EXERCISE PROMPT
A stretch of the entries below is to be set down exactly, running from the line with "rise; the open lot" through the line with "takes the pack", both included, and no other line.
________________
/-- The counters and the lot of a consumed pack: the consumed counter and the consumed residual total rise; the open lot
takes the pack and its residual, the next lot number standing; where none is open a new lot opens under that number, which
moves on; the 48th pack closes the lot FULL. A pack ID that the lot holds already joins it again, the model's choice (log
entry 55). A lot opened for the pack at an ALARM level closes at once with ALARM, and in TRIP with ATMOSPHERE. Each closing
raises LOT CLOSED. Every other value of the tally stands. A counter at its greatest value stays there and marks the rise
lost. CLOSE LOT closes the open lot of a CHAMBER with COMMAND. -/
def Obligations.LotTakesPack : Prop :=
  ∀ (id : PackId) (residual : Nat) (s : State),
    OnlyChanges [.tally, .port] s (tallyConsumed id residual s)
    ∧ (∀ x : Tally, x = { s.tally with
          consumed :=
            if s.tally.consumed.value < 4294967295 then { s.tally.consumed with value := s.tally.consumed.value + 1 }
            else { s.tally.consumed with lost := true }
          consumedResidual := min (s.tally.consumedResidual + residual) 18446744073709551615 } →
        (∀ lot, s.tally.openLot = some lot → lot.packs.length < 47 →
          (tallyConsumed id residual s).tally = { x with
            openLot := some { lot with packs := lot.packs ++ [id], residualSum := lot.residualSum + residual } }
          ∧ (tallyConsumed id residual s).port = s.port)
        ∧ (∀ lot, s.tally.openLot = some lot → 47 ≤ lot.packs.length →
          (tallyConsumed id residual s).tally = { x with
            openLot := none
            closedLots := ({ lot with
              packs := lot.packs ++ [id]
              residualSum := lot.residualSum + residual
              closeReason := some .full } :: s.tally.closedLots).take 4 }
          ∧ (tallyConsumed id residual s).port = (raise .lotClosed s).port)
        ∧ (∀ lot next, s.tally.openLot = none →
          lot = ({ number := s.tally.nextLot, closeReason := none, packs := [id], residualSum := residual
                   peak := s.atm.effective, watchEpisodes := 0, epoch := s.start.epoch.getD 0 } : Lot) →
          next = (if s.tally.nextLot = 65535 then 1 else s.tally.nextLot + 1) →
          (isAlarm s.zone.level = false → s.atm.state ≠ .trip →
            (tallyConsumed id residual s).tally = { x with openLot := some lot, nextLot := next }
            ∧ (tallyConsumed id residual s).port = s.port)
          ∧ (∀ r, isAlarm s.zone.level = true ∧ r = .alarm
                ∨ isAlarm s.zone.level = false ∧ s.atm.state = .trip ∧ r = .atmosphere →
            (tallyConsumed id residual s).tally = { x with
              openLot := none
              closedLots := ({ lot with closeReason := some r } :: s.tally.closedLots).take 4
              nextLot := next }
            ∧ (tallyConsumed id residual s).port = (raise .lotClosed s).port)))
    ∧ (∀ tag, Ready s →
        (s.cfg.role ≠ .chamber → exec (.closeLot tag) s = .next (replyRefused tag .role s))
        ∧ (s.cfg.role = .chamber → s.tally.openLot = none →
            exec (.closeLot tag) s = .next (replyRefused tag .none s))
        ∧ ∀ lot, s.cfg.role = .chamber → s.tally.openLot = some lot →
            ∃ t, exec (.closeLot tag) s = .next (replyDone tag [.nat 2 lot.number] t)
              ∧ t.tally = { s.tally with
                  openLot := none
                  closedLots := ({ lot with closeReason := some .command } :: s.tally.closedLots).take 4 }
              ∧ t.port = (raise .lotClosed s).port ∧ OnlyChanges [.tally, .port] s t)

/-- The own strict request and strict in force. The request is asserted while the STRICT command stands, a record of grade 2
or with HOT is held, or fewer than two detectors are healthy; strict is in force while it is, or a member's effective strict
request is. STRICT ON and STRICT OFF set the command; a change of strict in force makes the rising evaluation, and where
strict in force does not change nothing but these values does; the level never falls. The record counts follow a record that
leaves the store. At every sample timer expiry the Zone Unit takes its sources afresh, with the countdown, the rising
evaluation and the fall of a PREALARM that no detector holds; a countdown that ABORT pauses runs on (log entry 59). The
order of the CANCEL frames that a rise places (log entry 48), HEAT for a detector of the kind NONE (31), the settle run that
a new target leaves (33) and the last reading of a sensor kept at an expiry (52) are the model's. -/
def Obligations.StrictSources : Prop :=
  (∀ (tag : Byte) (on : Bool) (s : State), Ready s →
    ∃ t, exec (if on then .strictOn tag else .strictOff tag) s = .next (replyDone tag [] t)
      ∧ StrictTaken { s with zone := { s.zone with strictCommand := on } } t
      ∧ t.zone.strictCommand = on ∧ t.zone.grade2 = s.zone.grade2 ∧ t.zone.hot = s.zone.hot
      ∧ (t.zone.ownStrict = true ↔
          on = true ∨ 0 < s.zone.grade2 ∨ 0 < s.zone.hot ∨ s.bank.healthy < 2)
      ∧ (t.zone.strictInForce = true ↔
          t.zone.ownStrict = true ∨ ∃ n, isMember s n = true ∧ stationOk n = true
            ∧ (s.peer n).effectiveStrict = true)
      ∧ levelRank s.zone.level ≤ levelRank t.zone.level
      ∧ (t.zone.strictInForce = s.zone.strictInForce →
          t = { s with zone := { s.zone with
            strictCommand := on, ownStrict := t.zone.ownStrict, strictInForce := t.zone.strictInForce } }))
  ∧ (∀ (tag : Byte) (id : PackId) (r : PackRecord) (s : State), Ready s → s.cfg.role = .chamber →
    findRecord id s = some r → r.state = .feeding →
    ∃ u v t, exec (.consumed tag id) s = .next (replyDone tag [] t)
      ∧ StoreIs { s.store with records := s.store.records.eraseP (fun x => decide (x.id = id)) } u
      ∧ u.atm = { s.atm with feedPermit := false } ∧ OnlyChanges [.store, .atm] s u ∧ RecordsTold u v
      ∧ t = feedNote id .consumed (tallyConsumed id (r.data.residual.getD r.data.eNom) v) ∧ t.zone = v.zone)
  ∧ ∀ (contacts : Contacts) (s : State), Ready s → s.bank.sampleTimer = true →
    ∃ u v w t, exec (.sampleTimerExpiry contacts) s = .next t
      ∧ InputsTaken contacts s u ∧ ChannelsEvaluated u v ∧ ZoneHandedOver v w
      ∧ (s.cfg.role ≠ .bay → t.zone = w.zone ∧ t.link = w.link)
________________
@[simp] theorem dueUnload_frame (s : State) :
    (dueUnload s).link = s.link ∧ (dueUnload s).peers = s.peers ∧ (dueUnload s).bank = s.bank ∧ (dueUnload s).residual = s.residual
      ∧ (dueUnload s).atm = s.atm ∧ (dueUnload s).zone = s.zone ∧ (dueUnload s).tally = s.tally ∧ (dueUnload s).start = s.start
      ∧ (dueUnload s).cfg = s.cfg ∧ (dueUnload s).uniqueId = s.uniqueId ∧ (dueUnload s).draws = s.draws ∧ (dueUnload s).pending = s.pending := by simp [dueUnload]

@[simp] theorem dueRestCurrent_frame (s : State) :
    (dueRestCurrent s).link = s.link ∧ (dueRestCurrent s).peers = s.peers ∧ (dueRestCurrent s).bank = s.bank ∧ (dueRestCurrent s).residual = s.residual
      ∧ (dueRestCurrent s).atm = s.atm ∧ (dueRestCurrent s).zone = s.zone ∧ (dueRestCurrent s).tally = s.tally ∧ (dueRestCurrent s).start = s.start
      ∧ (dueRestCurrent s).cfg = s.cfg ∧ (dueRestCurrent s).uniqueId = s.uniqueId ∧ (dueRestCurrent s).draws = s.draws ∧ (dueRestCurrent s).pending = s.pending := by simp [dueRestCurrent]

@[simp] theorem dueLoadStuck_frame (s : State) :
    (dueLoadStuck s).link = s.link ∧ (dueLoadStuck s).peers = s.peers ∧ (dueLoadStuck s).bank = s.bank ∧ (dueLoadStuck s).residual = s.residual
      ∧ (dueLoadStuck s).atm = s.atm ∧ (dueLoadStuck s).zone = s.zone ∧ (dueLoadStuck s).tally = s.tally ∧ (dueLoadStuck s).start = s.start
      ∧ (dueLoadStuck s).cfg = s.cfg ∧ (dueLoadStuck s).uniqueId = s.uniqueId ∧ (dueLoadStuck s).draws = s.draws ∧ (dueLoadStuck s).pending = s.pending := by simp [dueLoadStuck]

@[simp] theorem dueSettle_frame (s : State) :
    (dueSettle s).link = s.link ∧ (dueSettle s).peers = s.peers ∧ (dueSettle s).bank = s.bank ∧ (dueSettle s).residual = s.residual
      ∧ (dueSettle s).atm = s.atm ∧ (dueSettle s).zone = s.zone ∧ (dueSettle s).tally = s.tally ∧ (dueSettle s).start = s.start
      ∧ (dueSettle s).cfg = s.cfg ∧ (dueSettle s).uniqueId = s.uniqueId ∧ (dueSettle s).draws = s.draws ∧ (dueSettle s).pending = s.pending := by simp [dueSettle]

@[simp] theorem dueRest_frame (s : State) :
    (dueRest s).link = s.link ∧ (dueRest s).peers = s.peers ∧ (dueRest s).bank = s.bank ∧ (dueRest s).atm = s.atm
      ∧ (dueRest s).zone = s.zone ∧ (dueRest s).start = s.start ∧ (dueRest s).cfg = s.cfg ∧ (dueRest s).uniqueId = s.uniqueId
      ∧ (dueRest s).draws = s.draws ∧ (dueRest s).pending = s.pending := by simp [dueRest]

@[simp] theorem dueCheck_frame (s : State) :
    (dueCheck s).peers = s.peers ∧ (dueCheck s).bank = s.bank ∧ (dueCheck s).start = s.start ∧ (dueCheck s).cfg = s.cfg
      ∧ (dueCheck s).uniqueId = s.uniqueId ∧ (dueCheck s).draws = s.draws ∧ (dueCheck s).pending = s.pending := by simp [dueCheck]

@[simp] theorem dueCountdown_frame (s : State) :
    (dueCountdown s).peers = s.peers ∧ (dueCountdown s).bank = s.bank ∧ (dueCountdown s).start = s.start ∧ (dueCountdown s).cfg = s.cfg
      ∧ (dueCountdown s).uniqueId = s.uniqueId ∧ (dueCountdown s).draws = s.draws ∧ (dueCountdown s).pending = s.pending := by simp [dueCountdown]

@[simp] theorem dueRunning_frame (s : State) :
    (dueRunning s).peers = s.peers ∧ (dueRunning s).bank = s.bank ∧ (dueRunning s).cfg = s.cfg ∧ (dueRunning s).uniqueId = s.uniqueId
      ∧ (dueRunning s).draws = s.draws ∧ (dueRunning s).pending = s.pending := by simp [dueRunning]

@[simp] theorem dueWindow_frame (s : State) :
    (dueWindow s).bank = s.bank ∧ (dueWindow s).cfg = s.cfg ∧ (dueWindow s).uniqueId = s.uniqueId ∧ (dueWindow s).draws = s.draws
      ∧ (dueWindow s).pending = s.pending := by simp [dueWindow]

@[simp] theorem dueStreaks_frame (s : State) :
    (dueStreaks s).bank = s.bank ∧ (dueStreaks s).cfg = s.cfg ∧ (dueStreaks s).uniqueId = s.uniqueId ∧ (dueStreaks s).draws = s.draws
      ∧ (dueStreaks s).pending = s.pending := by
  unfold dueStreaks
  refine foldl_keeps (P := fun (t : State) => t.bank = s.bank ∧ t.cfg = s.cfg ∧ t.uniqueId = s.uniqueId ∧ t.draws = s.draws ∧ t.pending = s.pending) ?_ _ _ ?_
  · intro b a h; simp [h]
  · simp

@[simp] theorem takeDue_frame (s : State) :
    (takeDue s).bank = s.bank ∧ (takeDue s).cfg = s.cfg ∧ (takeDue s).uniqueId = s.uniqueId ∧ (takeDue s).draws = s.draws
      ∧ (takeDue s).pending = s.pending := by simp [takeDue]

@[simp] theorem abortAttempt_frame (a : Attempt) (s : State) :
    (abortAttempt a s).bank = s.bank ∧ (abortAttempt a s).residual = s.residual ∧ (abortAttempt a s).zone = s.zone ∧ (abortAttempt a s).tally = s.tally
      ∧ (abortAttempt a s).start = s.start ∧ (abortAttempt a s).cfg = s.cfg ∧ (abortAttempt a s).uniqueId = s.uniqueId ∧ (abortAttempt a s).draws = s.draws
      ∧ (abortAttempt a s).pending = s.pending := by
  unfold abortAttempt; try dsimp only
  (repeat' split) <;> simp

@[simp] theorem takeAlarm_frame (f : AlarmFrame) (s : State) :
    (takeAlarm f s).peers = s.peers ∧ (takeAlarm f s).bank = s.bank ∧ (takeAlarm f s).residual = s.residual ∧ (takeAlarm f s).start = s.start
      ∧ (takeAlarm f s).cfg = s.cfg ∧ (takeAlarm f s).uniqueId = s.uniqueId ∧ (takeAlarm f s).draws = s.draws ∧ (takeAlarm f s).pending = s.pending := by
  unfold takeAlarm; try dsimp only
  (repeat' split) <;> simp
________________
SOLUTION TO THIS EXERCISE
/-- The counters and the lot of a consumed pack: the consumed counter and the consumed residual total rise; the open lot
takes the pack and its residual, the next lot number standing; where none is open a new lot opens under that number, which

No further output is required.